For most of my adult medical career, warfarin or Coumadin has been the gold standard for achieving anticoagulation to prevent deep vein thrombosis, pulmonary embolism, embolic strokes and other hypercoaguable conditions. Taking warfarin required monitoring your INR or Prothrombin Time by taking blood from a vein or puncturing your finger and using the finger stick blood on a strip to calculate the INR. Our goal was to keep the INR level therapeutic between 2 and 3. The safe dose of warfarin (Coumadin) is affected by dietary intake of foods containing Vitamin K (green leafy vegetables and fruits) and medications that either makes the warfarin more or less potent. These dietary and medication interferences either made your blood more coaguable increasing your risk of an embolic event, or made the blood less coaguable and contributed to bleeding events. These could include intracranial bleeds leading to permanent neurological damage and or death or gastrointestinal or retroperitoneal bleeding which could be life threatening. Warfarin or Coumadin’s anticoagulant effect could be reversed quickly by administering an antidote, fresh frozen plasma (FFP) and or replacing Vitamin K.
Within the last decade, pharmaceutical manufacturers developed and released newer oral anticoagulants such as Pradaxa (dabigatran), Xarelto (rivaroxaban) and Eliquis (apixaban). These medications were advertised as safe and did not require blood tests to monitor their effectiveness while eliminating interactions with healthy foods and most medicines. They were embraced by cardiologists trying to prevent embolic strokes in patients with the arrhythmia atrial fibrillation. The major drawback was that if you started to bleed, there was no antidote to stop the bleeding available. In the introductory period the drug could only be reversed by removing the drug via hemodialysis. There were additional questions about whether the drug was actually as or more effective than warfarin when the warfarin dosage was monitored and regulated at reputable and established medical centers in the United States.
At the European Society of Cardiology meetings in Rome, Italy, Stuart J Connelly, MD, from McMaster University in Hamilton, Ontario Canada reported this week on the results of the ANNEXA – 4 Study. They reported being able to reverse the effects of Xarelto and Eliquis using a newly created chemical. According to their report they had achieved a safe and effective antidote for these two drugs which would complement another product already approved by the FDA and in use to reverse the anticoagulant effects of Pradaxa. Their presentation of the data was accompanied by the simultaneous publication of the results in the New England Journal of Medicine. Despite the papers presentation and warm reception and publication in a respected peer review journal, the FDA has yet to approve this medication for use in the United States.

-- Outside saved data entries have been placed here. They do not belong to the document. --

-- ==== Sys2Proof/Machine/Images.lean ====
section
/-! DEFINITION. Coefficient images (42_commit_arbiter.md R114 to R119). -/

namespace Sys2Proof.Machine

/-- An image: the writes of one bank commit, in order (R116). -/
abbrev Image := List (Byte × Bytes)

/-- `b[i..i+n)` (R16). -/
def slice (b : Bytes) (i n : Nat) : Bytes := (b.drop i).take n

/-- `LoadEq(blob)` (R117): `none` is LengthMismatchError, with no image. -/
def loadEq (blob : Bytes) : Option Image :=
  if blob.length = Config.eqBlobBytes then some (eqAddrs.zipIdx.map fun q => (q.1, slice blob (20 * q.2) 20)) else none

/-- `LoadDrc(main, tko)` (R118): both channels get the same bytes (D17). `none` is LengthMismatchError. -/
def loadDrc (main tko : Bytes) : Option Image :=
  if main.length = Config.drcMainBytes ∧ tko.length = Config.drcTkoBytes then
    some (drcMainAddrs.zipIdx.map (fun q => (q.1, slice main (8 * (q.2 % 3)) 8)) ++
          drcTkoAddrs.zipIdx.map (fun q => (q.1, slice tko (4 * (q.2 % 3)) 4)))
  else none

end Sys2Proof.Machine
end

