-- ==== Sys2Proof/Machine/Assembler.lean ====
section
/-! DEFINITION. The assembler (30_encoding.md R79, R80): a line of text, the line it denotes, and what it assembles to,
the stage writes that come first and one command word. Text is a byte string of ASCII codes. -/

namespace Sys2Proof.Machine

/-- A line of a program (R79), the pseudo-instructions EQDRC_ON and EQDRC_OFF among them (R80). -/
inductive AsmLine where
  | bringup | shutdown | rstPulse | suspend | resume | status
  | regRead (a : Byte)
  | regWrite (a : Byte) (payload : Bytes)
  | setEnabled (e : Bool)
  | selectPreset (i : Byte)
  | patchApply (text : Bytes)
  | eqdrcOn | eqdrcOff
deriving DecidableEq, Repr

/-- The command a line assembles to (R80). REG_READ takes `L` from `REGMAP`, 0 where there is no entry; a payload's
length must fit the `L` field and the stage, else the line does not assemble. -/
def AsmLine.command (p : Params) : AsmLine → Option Instr
  | .bringup => some .bringup
  | .shutdown => some .shutdown
  | .rstPulse => some .rstPulse
  | .suspend => some .suspend
  | .resume => some .resume
  | .status => some .status
  | .regRead a => some (.regRead a (BitVec.ofNat 16 ((regmap p a).getD 0)))
  | .regWrite a b =>
    if b.length ≤ Config.stageBytes then some (.regWrite a (BitVec.ofNat 16 b.length)) else none
  | .setEnabled e => some (.setEnabled e)
  | .selectPreset i => some (.selectPreset i)
  | .patchApply t => if t.length ≤ Config.stageBytes then some (.patchApply (BitVec.ofNat 16 t.length)) else none
  | .eqdrcOn => some (.setEnabled true)
  | .eqdrcOff => some (.setEnabled false)

/-- The payload a line puts into the stage from offset 0 (R80). -/
def AsmLine.payload : AsmLine → Bytes
  | .regWrite _ b => b
  | .patchApply t => t
  | _ => []

/-- What host `h` does to run a line (R79, R80): the stage writes in order, then the issue of the word. -/
def AsmLine.acts (p : Params) (h : Nat) (l : AsmLine) : Option (List Act) :=
  (l.command p).map fun i =>
    (l.payload.zipIdx.map fun q => .stageWrite (BitVec.ofNat 12 q.2) q.1) ++ [.issue h (encode i)]

/-! ### Text (R79) -/

/-- Split at blanks and commas; runs of them part once. -/
def asmWords (t : Bytes) : List Bytes :=
  (t.splitOnP fun c => isWS c || c == 0x2C).filter fun w => !w.isEmpty

/-- A hex byte without its optional `0x`. -/
def asmDigits (w : Bytes) : Bytes := if w.take 2 = [0x30, 0x78] then w.drop 2 else w

/-- A byte in hex, with or without `0x`, of one or two digits. -/
def asmHex (w : Bytes) : Option Byte :=
  let d := asmDigits w
  if d.all isHex && !d.isEmpty && decide (d.length ≤ 2) then
    some (BitVec.ofNat 8 (d.foldl (fun n c => 16 * n + hexVal c) 0))
  else none

/-- A decimal number from 0 to 255. -/
def asmDecimal (w : Bytes) : Option Byte :=
  if !w.isEmpty && w.all fun c => 0x30 ≤ c.toNat && c.toNat ≤ 0x39 then
    let n := w.foldl (fun n c => 10 * n + (c.toNat - 0x30)) 0
    if n ≤ 255 then some (BitVec.ofNat 8 n) else none
  else none

/-- A repeat count, `xN` with `N` decimal from 1 to 255: the form `00 x20` of P3 in 95_test_vectors.md. R79 does not
define it; that the byte before it stands `N` times is read from P3's comment. DEDUCED (log 21). -/
def asmCount (w : Bytes) : Option Nat :=
  match w with
  | [] => none
  | c :: d =>
    if c = 0x78 then (asmDecimal d).bind fun n => if n = 0 then none else some n.toNat else none

/-- The payload words of a REG_WRITE line (R79): bytes in hex, each with the repeat count that may follow it. There may
be none, and the line then assembles with `L = 0`: R79 does not say that a payload may be empty. DESIGN CHOICE
(log 18). -/
def asmBytes : List Bytes → Option Bytes
  | [] => some []
  | [w] => (asmHex w).map fun b => [b]
  | w :: x :: rest =>
    match asmHex w, asmCount x with
    | some b, some n => (asmBytes rest).map (List.replicate n b ++ ·)
    | some b, none => (asmBytes (x :: rest)).map (b :: ·)
    | none, _ => none

/-- The mnemonics of R79 and R80, in ASCII, upper case. -/
def mnBringup : Bytes := [0x42, 0x52, 0x49, 0x4E, 0x47, 0x55, 0x50]
def mnShutdown : Bytes := [0x53, 0x48, 0x55, 0x54, 0x44, 0x4F, 0x57, 0x4E]
def mnRstPulse : Bytes := [0x52, 0x53, 0x54, 0x5F, 0x50, 0x55, 0x4C, 0x53, 0x45]
def mnSuspend : Bytes := [0x53, 0x55, 0x53, 0x50, 0x45, 0x4E, 0x44]
def mnResume : Bytes := [0x52, 0x45, 0x53, 0x55, 0x4D, 0x45]
def mnStatus : Bytes := [0x53, 0x54, 0x41, 0x54, 0x55, 0x53]
def mnRegRead : Bytes := [0x52, 0x45, 0x47, 0x5F, 0x52, 0x45, 0x41, 0x44]
def mnRegWrite : Bytes := [0x52, 0x45, 0x47, 0x5F, 0x57, 0x52, 0x49, 0x54, 0x45]
def mnSetEnabled : Bytes := [0x53, 0x45, 0x54, 0x5F, 0x45, 0x4E, 0x41, 0x42, 0x4C, 0x45, 0x44]
def mnSelectPreset : Bytes := [0x53, 0x45, 0x4C, 0x45, 0x43, 0x54, 0x5F, 0x50, 0x52, 0x45, 0x53, 0x45, 0x54]
def mnPatchApply : Bytes := [0x50, 0x41, 0x54, 0x43, 0x48, 0x5F, 0x41, 0x50, 0x50, 0x4C, 0x59]
def mnEqdrcOn : Bytes := [0x45, 0x51, 0x44, 0x52, 0x43, 0x5F, 0x4F, 0x4E]
def mnEqdrcOff : Bytes := [0x45, 0x51, 0x44, 0x52, 0x43, 0x5F, 0x4F, 0x46, 0x46]

/-- A line without payload text, from its words (R79). -/
def asmSimple (ws : List Bytes) : Option AsmLine :=
  match ws with
  | [m] =>
    if m = mnBringup then some .bringup
    else if m = mnShutdown then some .shutdown
    else if m = mnRstPulse then some .rstPulse
    else if m = mnSuspend then some .suspend
    else if m = mnResume then some .resume
    else if m = mnStatus then some .status
    else if m = mnEqdrcOn then some .eqdrcOn
    else if m = mnEqdrcOff then some .eqdrcOff
    else none
  | m :: x :: rest =>
    if m = mnRegWrite then
      match asmHex x, asmBytes rest with
      | some a, some b => some (.regWrite a b)
      | _, _ => none
    else if rest = [] then
      if m = mnRegRead then (asmHex x).map .regRead
      else if m = mnSetEnabled then
        if x = [0x30] then some (.setEnabled false) else if x = [0x31] then some (.setEnabled true) else none
      else if m = mnSelectPreset then (asmDecimal x).map .selectPreset
      else none
    else none
  | [] => none

/-- Only blanks, or a comment (R79). -/
def asmBlank (t : Bytes) : Bool :=
  match t.dropWhile isWS with
  | [] => true
  | c :: _ => c == 0x3B

/-- A quoted text, from after its opening quote; only blanks or a comment may follow it. A `;` between the quotes is
text and begins no comment, which R79 leaves open. DESIGN CHOICE (log 18). -/
def asmQuoted (t : Bytes) : Option Bytes :=
  if t.contains 0x22 && asmBlank ((t.dropWhile (· != 0x22)).drop 1) then some (t.takeWhile (· != 0x22)) else none

/-- A text given beside the program under a name (R79). -/
def asmNamed (texts : List (Bytes × Bytes)) (t : Bytes) : Option Bytes :=
  match asmWords (t.takeWhile (· != 0x3B)) with
  | [name] => texts.lookup name
  | _ => none

/-- The operand of PATCH_APPLY (R79): `"text"`, or `@name`. -/
def asmText (texts : List (Bytes × Bytes)) (t : Bytes) : Option Bytes :=
  match t.dropWhile isWS with
  | [] => none
  | c :: rest => if c = 0x22 then asmQuoted rest else if c = 0x40 then asmNamed texts rest else none

/-- A line of text (R79): `none` where it is no line, `some none` where it is blank or holds a comment alone. R79 lists
neither among its lines; that both are taken, and stand for no line, is a DESIGN CHOICE (log 18). -/
def asmParse (texts : List (Bytes × Bytes)) (t : Bytes) : Option (Option AsmLine) :=
  if asmBlank t then some none
  else
    let body := t.dropWhile isWS
    let m := body.takeWhile fun c => !isWS c && c != 0x3B
    if m = mnPatchApply then (asmText texts (body.drop m.length)).map fun x => some (.patchApply x)
    else (asmSimple (asmWords (t.takeWhile (· != 0x3B)))).map some

/-- A program: its lines in order (R79), those that are blank or hold a comment alone left out (log 18); `none` where a
line is none. -/
def asmProgram (texts : List (Bytes × Bytes)) (lines : List Bytes) : Option (List AsmLine) :=
  (lines.mapM (asmParse texts)).map fun ls => ls.filterMap id

/-- A program under way at its host: the lines not yet issued, and whether one has been issued. -/
structure AsmRun where
  left : List AsmLine
  begun : Bool
deriving DecidableEq, Repr

/-- Host `h` has the response of the command it issued last (R79): the issue took the one before away (R131), so the
response it finds is that command's. A command that a block reset abandons leaves none (R162). -/
def hasResponse (s : State) (h : Nat) : Bool := ((s.hosts[h]?).bind HostPort.resp).isSome

/-- Host `h`'s turn in a program (R79): it issues the first line where it may (R131), and every later line once it has
the response of the line before. Where it has none it waits, for good after a reset has abandoned that command. Gives
the program and the state after the turn; `none` where the line does not assemble. -/
def hostTurn (h : Nat) (r : AsmRun) (s : State) : Option (AsmRun × State) :=
  match r.left with
  | [] => some (r, s)
  | l :: rest =>
    if issueReady s h && (!r.begun || hasResponse s h) then
      (l.acts s.params h).map fun a => (⟨rest, true⟩, applyActs a s)
    else some (r, s)

end Sys2Proof.Machine
end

At the same meeting, Dutch researchers presented data showing that the NOAC’s (Pradaxa, Xarelto, Eliquis) provide at least the same degree of embolic stroke prevention as warfarin with less chance of intracranial bleeding. Clearly if this study is reproducible and if the antidote for bleeding with Xarelto and Eliquis receives FDA approval, it will be far easier for patients and clinicians to work with these NOAC’s then to continue treatment with Coumadin. The NOAC’s are far more expensive than warfarin (Coumadin) but their ease of use and reversibility with the newly approved agents, will make them the drugs of choice when an oral anticoagulant is required.